### WORK TASK
Below are some records; output exactly the lines from the line with "cases := []" to the line with "satMax := 0, vanMax", both ends kept, and nothing more.

========================================================================

-- ==== Sys2Proof/Laws/DoesHost.lean ====
section
/-! SUPPORT. What each operation can do, one lemma for each (Laws/Does.lean): loading, firmware, the recorder, resets, identity, snapshots and spares. -/

namespace Sys2Proof.Machine
open Sys2Proof

set_option Elab.async false

theorem mapSystem_does (stack n : Nat) (s : State) : Does [.hbm] s (mapSystem stack n s) := by
  unfold mapSystem
  try dsimp only
  refine does_foldl (fun _ _ => ?_) _ ?_
  refine does_by (mapPage_does _ _ _) ?_
  exact does_refl _ _
  refine does_by (onHbm_does _ _ ⟨rfl, rfl⟩) ?_
  exact does_refl _ _

theorem withImage_does (i : Image) (s : State) : Does [.frame, .step, .image, .caseMem, .stats] s (withImage i s) := by
  unfold withImage
  try dsimp only
  refine does_by (writeContents_does _ _) ?_
  simp only [doesMk]
  refine mk_image_step_frame_stats_does  (by decide) ?_
  exact does_refl _ _

theorem mapPlan_does (L : Load) (s : State) : Does [.hbm] s (mapPlan L s) := by
  unfold mapPlan
  try dsimp only
  refine does_foldl (fun _ _ => ?_) _ ?_
  refine does_by (mapPage_does _ _ _) ?_
  exact does_refl _ _
  refine does_foldl (fun _ _ => ?_) _ ?_
  refine does_foldl (fun _ _ => ?_) _ ?_
  refine does_by (mapPage_does _ _ _) ?_
  exact does_refl _ _
  exact does_refl _ _
  exact does_refl _ _

theorem fillMirrors_does (cell : Nat) (s : State) : Does [.hbm] s (fillMirrors cell s) := by
  unfold fillMirrors
  try dsimp only
  refine does_foldl (fun _ _ => ?_) _ ?_
  split
  refine does_by (hbmPut_does _ _ _) ?_
  exact does_refl _ _
  exact does_refl _ _
  exact does_refl _ _

theorem mapCell_does (L : Load) (s : State) (c : Nat) : Does [.cells, .hbm] s (mapCell L s c) := by
  unfold mapCell
  try dsimp only
  refine does_ite ?_ ?_
  exact does_refl _ _
  refine does_by (hbmPut_does _ _ _) ?_
  refine does_by (fillMirrors_does _ _) ?_
  refine does_by (onCells_does _ _) ?_
  refine does_by (mapSystem_does _ _ _) ?_
  exact does_refl _ _

theorem mapCarry_does (L : Load) (cells : List Nat) (s : State) : Does [.cells, .hbm] s (mapCarry L cells s) := by
  unfold mapCarry
  try dsimp only
  refine does_foldl (fun _ _ => ?_) _ ?_
  refine does_by (mapCell_does _ _ _) ?_
  exact does_refl _ _
  exact does_refl _ _

theorem fillForecasts_does (L : Load) (s : State) : Does [.hbm] s (fillForecasts L s) := by
  unfold fillForecasts
  try dsimp only
  refine does_foldl (fun _ _ => ?_) _ ?_
  split
  refine does_by (hbmPut_does _ _ _) ?_
  exact does_refl _ _
  exact does_refl _ _
  exact does_refl _ _

theorem mapImage_does (L : Load) : Does [.cells, .hbm] L.t (mapImage L) :=
  does_step (fillForecasts_does _ _) (by decide) (does_step (mapCarry_does _ _ _) (by decide) (does_mono (mapPlan_does _ _) (by decide)))

theorem assayImage_does (digest : List Byte) (s : State) : Does [.ident] s (assayImage digest s) := by
  unfold assayImage
  try dsimp only
  refine does_by (onIdent_does _ _) ?_
  exact does_refl _ _

theorem runLoadDone_does (s : State) : Does [.frame, .step, .image, .caseMem, .cells, .stats, .hbm, .portA, .portB, .mbx, .dev, .ident, .flash, .life] s (runLoadDone s) := by
  unfold runLoadDone
  split
  · exact does_refl _ _
  · extract_lets s0
    have h0 : Does [.frame, .step, .image, .caseMem, .cells, .stats, .hbm, .portA, .portB, .mbx, .dev, .ident, .flash, .life] s s0 := does_mono (onImage_does _ _) (by decide)
    split
    · exact does_step (finishCmd_does _ _ _ _ _) (by decide) h0
    · split
      · exact does_step (finishCmd_does _ _ _ _ _) (by decide) h0
      · rename_i p _
        extract_lets L M
        split
        · exact does_step (finishCmd_does _ _ _ _ _) (by decide) h0
        · refine does_step (finishCmd_does _ _ _ _ _) (by decide) (does_step (setState_does _ _) (by decide) (does_step (assayImage_does _ _) (by decide) ?_))
          exact does_step (mapImage_does L) (by decide) (does_step (u := s0) (withImage_does _ _) (by decide) h0)
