theorem runGroupTimeout_does (group : Nat) (s : State) : Does [.frame, .step, .portA, .portB, .mbx, .dev, .fabric, .snap, .flash, .life] s (runGroupTimeout group s) := by
  unfold runGroupTimeout
  try dsimp only
  split
  refine does_ite ?_ ?_
  refine does_by (stallGroup_does _ _ _) ?_
  exact does_refl _ _
  exact does_refl _ _
  exact does_refl _ _

theorem execGroupTimeout_does (group : Nat) (s : State) :
    ∃ t, execGroupTimeout group s = .next t ∧ Does [.frame, .step, .portA, .portB, .mbx, .dev, .fabric, .snap, .flash, .life] s t ∧ t.pending = s.pending := by
  unfold execGroupTimeout
  refine effect_next ?_
  try dsimp only
  refine does_onlyIf ?_ (fun _ => ?_)
  exact does_refl _ _
  refine does_by (runGroupTimeout_does _ _) ?_
  exact does_refl _ _

theorem lateAtTick_does (s : State) : Does [.frame, .fabric] s (lateAtTick s) := by
  unfold lateAtTick
  try dsimp only
  refine does_ite ?_ ?_
  refine does_by (chipLate_does _ _) ?_
  refine does_by (onFrame_does _ _) ?_
  exact does_refl _ _
  refine does_by (onFrame_does _ _) ?_
  exact does_refl _ _

theorem endWaits_does (s : State) : Does [.fabric] s (endWaits s) := by
  unfold endWaits
  try dsimp only
  refine does_ite ?_ ?_
  refine does_by (onFabric_does _ _) ?_
  exact does_refl _ _
  exact does_refl _ _

theorem rise_caseCarries {k : FrameEnd} {m : CaseSt} (h : CaseOk m) : keysRise (caseCarries k m) := by
  unfold caseCarries
  split
  · exact h.host
  · exact h.host
  · exact rise_nil

theorem settleCase_does (k : FrameEnd) (s : State) : Does [.caseMem] s (settleCase k s) :=
  onCase_keeps _ _ (fun h => ⟨wf_fold h.mem, rise_caseCarries h, rise_nil, rise_nil, rise_caseCarries h⟩)

theorem mirrorCarried_does (s : State) : Does [.frame, .cells, .hbm, .portA, .portB, .dev, .power, .faults, .fabric, .flash] s (mirrorCarried s) := by
  unfold mirrorCarried
  try dsimp only
  refine does_foldl (fun _ _ => ?_) _ ?_
  refine does_by (mirrorWrite_does _ _ _ _ _) ?_
  exact does_refl _ _
  exact does_refl _ _

theorem settleHbm_does (k : FrameEnd) (s : State) : Does [.step, .stats, .hbm, .dev, .snap, .flash, .life] s (settleHbm k s) := by
  unfold settleHbm
  try dsimp only
  refine does_ite ?_ ?_
  refine does_by (hbmCommit_does _ _ _) ?_
  exact does_refl _ _
  refine does_by (hbmWithhold_does _) ?_
  exact does_refl _ _

theorem writeStatArea_does (s : State) (t : Nat) : Does [.hbm] s (writeStatArea s t) := by
  unfold writeStatArea
  try dsimp only
  split
  refine does_foldl (fun _ _ => ?_) _ ?_
  split
  refine does_by (hbmPut_does _ _ _) ?_
  exact does_refl _ _
  exact does_refl _ _
  exact does_refl _ _
  exact does_refl _ _

theorem settle_does (k : FrameEnd) (s : State) : Does [.tick, .frame, .step, .caseMem, .cells, .stats, .hbm, .portA, .portB, .dev, .power, .faults, .fabric, .snap, .flash, .life] s (settle k s) := by
  unfold settle
  try dsimp only
  refine does_foldl (fun _ _ => ?_) _ ?_
  refine does_by (writeStatArea_does _ _) ?_
  exact does_refl _ _
  refine does_by (onTick_does _ _) ?_
  refine does_by (onFrame_does _ _) ?_
  refine does_by (onStep_does _ _) ?_
  refine does_by (onStats_does _ _) ?_
  refine does_by (onFabric_does _ _) ?_
  refine does_by (mirrorCarried_does _) ?_
  refine does_by (settleHbm_does _ _) ?_
  refine does_by (settleCase_does _ _) ?_
  exact does_refl _ _

theorem passTime_does (s : State) : Does [.tick, .dev, .clocks, .fabric, .life] s (passTime s) := by
  unfold passTime
  try dsimp only
  refine does_by (onFabric_does _ _) ?_
  refine does_by (onDev_does _ _) ?_
  refine does_by (onClocks_does _ _) ?_
  refine does_by (onLife_does _ _) ?_
  simp only [doesMk]
  refine mk_life_does (by decide) ?_
  refine does_by (onTick_does _ _) ?_
  exact does_refl _ _

theorem changeRate_does (r : TickRate) (s : State) : Does [.tick, .env, .power, .flash] s (changeRate r s) := by
  unfold changeRate
  try dsimp only
  refine does_ite ?_ ?_
  exact does_refl _ _
  refine does_by (onPower_does _ _) ?_
  refine does_by (onTick_does _ _) ?_
  refine does_by (recordEvent_does _ _ _) ?_
  refine does_by (onPower_does _ _) ?_
  refine does_by (steadySample_does _) ?_
  refine does_ite ?_ ?_
  refine does_by (closeWindow_does _) ?_
  exact does_refl _ _
  exact does_refl _ _

theorem takeDomain_does (s : State) : Does [.tick, .dev, .env, .power, .flash] s (takeDomain s) := by
  unfold takeDomain
  try dsimp only
  split
  exact does_refl _ _
  refine does_by (onDev_does _ _) ?_
  refine does_by (onTick_does _ _) ?_
  refine does_by (changeRate_does _ _) ?_
  exact does_refl _ _

theorem takeAlignment_does (s : State) : Does [.tick, .frame, .cells, .hbm, .portA, .portB, .dev, .power, .faults, .fabric, .flash] s (takeAlignment s) := by
  unfold takeAlignment
  try dsimp only
  split
  exact does_refl _ _
  refine does_by (countEvent_does _ _ _ _) ?_
  refine does_by (onDev_does _ _) ?_
  refine does_by (onTick_does _ _) ?_
  exact does_refl _ _
  refine does_by (onFrame_does _ _) ?_
  refine does_by (onDev_does _ _) ?_
  refine does_by (onTick_does _ _) ?_
  exact does_refl _ _

theorem addTail_does (ps : List SlotPiece) (s : State) : Does [.snap] s (addTail ps s) := by
  unfold addTail
  try dsimp only
  refine does_ite ?_ ?_
  exact does_refl _ _
  refine does_by (onSnap_does _ _) ?_
  exact does_refl _ _

theorem proofCheck_does (s : State) : Does [.frame, .step, .portA, .portB, .mbx, .fabric, .snap] s (proofCheck s) := by
  unfold proofCheck
  try dsimp only
  split
  exact does_refl _ _
  refine does_ite ?_ ?_
  exact does_refl _ _
  split
  exact does_refl _ _
  refine does_by (askProof_does _ _ _) ?_
  refine does_by (onFrame_does _ _) ?_
  refine does_by (onStep_does _ _) ?_
  split
  refine does_by (addTail_does _ _) ?_
  exact does_refl _ _
  exact does_refl _ _
  refine does_by (finishCmd_does _ _ _ _ _) ?_
  exact does_refl _ _
  refine does_by (onSnap_does _ _) ?_
  refine does_by (finishCmd_does _ _ _ _ _) ?_
  exact does_refl _ _

theorem proofRecord_does (s : State) : Does [.snap] s (proofRecord s) := by
  unfold proofRecord
  try dsimp only
  split
  refine does_by (onSnap_does _ _) ?_
  exact does_refl _ _
  exact does_refl _ _

theorem clearRegenerated_does (s : State) : Does [.hbm] s (clearRegenerated s) := by
  unfold clearRegenerated
  try dsimp only
  refine does_by (onHbm_does _ _ ⟨rfl, rfl⟩) ?_
  exact does_refl _ _

theorem retireBatch_does (s : State) : Does [.step, .portA, .portB] s (retireBatch s) := by
  unfold retireBatch
  try dsimp only
  split
  refine does_by (onStep_does _ _) ?_
  refine does_by (batchRecord_does _ _ _ _) ?_
  exact does_refl _ _
  exact does_refl _ _

theorem closeStep_does (s : State) : Does [.frame, .step, .hbm, .portA, .portB, .snap] s (closeStep s) := by
  unfold closeStep
  try dsimp only
  refine does_by (onFrame_does _ _) ?_
  refine does_by (onStep_does _ _) ?_
  refine does_by (clearRegenerated_does _) ?_
  refine does_by (retireBatch_does _) ?_
  refine does_by (proofRecord_does _) ?_
  exact does_refl _ _

theorem endRegen_does (s : State) : Does [.frame, .step, .hbm] s (endRegen s) := by
  unfold endRegen
  try dsimp only
  refine does_by (clearRegenerated_does _) ?_
  refine does_by (onFrame_does _ _) ?_
  refine does_by (onStep_does _ _) ?_
  exact does_refl _ _

theorem unstick_does (s : State) : Does [.frame, .portA, .portB, .dev, .flash, .life] s (unstick s) := by
  unfold unstick
  try dsimp only
  refine does_ite ?_ ?_
  refine does_by (setState_does _ _) ?_
  refine does_by (onFrame_does _ _) ?_
  exact does_refl _ _
  exact does_refl _ _

theorem moveOn_does (wasDecision : Bool) (s : State) : Does [.frame, .step, .image, .hbm, .portA, .portB, .mbx, .fabric, .snap] s (moveOn wasDecision s) := by
  unfold moveOn
  try dsimp only
  refine does_ite ?_ ?_
  refine does_ite ?_ ?_
  refine does_by (endRegen_does _) ?_
  refine does_by (onFabric_does _ _) ?_
  exact does_refl _ _
  refine does_by (closeStep_does _) ?_
  refine does_by (onFabric_does _ _) ?_
  exact does_refl _ _
  refine does_ite ?_ ?_
  refine does_by (proofCheck_does _) ?_
  refine does_by (onImage_does _ _) ?_
  refine does_by (onFrame_does _ _) ?_
  refine does_by (onFabric_does _ _) ?_
  exact does_refl _ _
  refine does_by (onFrame_does _ _) ?_
  refine does_by (onFabric_does _ _) ?_
  exact does_refl _ _
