-- ==== Sys2Proof/Tests/Slice0.lean ====
section
/-! SUPPORT. The author's own tests: ill-formed commands that the checks refuse, single steps on small states, and for each
statement that has hypotheses a state and operands that meet them. -/

namespace Sys2Proof.Tests
open Sys2Proof Sys2Proof.Machine

set_option Elab.async false

/-! ### Small states -/

/-- A port that decodes. -/
def port : PortSt := { PortSt.reset with inReset := false, linkUp := true, bme := true, resyncReq := false }

/-- A chip that runs, a tick source, with both ports up. -/
def up : State := { State.reset with
  tick := { TickSt.reset with source := true, aligned := true, firstAligned := true }
  clocks := { ClockSt.reset with coreReset := false, beatArmed := true }
  pins := { PinSt.reset with perstA := false, perstB := false }
  portA := port
  portB := port
  dev := { DevSt.reset with state := .running, bootStage := 15, fabric := 7 } }

/-- The chip in a device state. -/
def inState (d : DevState) : State := { up with dev := { up.dev with state := d } }

/-- A transfer of 64 bytes from cell 0 to cell 1. -/
def move : TransferDesc := { src := 0, dstCell := 1, dst := 64, length := 64 }

/-- A forme item with a number. -/
def item (n : Nat) (deferrable : Bool) : Item :=
  { deferrable := deferrable, runStart := false, sends := false, number := n, earliest := 0, latest := 0, body := .transfer move }

/-- An image with one forme of one cell. -/
def imageOf (items : List Item) : Image where
  hdr := { tickRate := 0, allowance := 0, maxOffset := 0, fit := [], fwd := 1, bwd := 0, opt := 1, exch := 0 }
  cellMap := []
  table := []
  plan := []
  cases := []
  formes := [{ cell := 0, forme := 0, phase := 0, deadline := 0, items := items }]
  groups := []
  applied := 0
  attempted := 0
  seed := 0
  nNorm := 0
  normLeading := 0
  clipNorm := 0
  points := []
  opt := []
  policy := { satMax := 0, vanMax := 0, leadMargin := 0, guard := 0 }
  energy := []
  snap := { own := 0, bytes0 := 0, bytes1 := 0, where0 := 0, where1 := 0 }
  sparePlan := []
  cont := []
  digest := []

/-- The chip in a frame of work of that image. -/
def work (items : List Item) : State := { up with
  frame := { FrameSt.reset with inStep := true }
  image := { ImageSt.reset with img := some (imageOf items) } }

/-- The chip with a Clasp link up on port 3. -/
def linked (s : State) : State := { s with
  fabric := { s.fabric with ports := [(3, { Clasp.reset with state := 2, lanes := 0xFF })], usable := [3, 4] } }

========================================================================

### OUTPUT
  cases := []
  formes := [{ cell := 0, forme := 0, phase := 0, deadline := 0, items := items }]
  groups := []
  applied := 0
  attempted := 0
  seed := 0
  nNorm := 0
  normLeading := 0
  clipNorm := 0
  points := []
  opt := []
  policy := { satMax := 0, vanMax := 0, leadMargin := 0, guard := 0 }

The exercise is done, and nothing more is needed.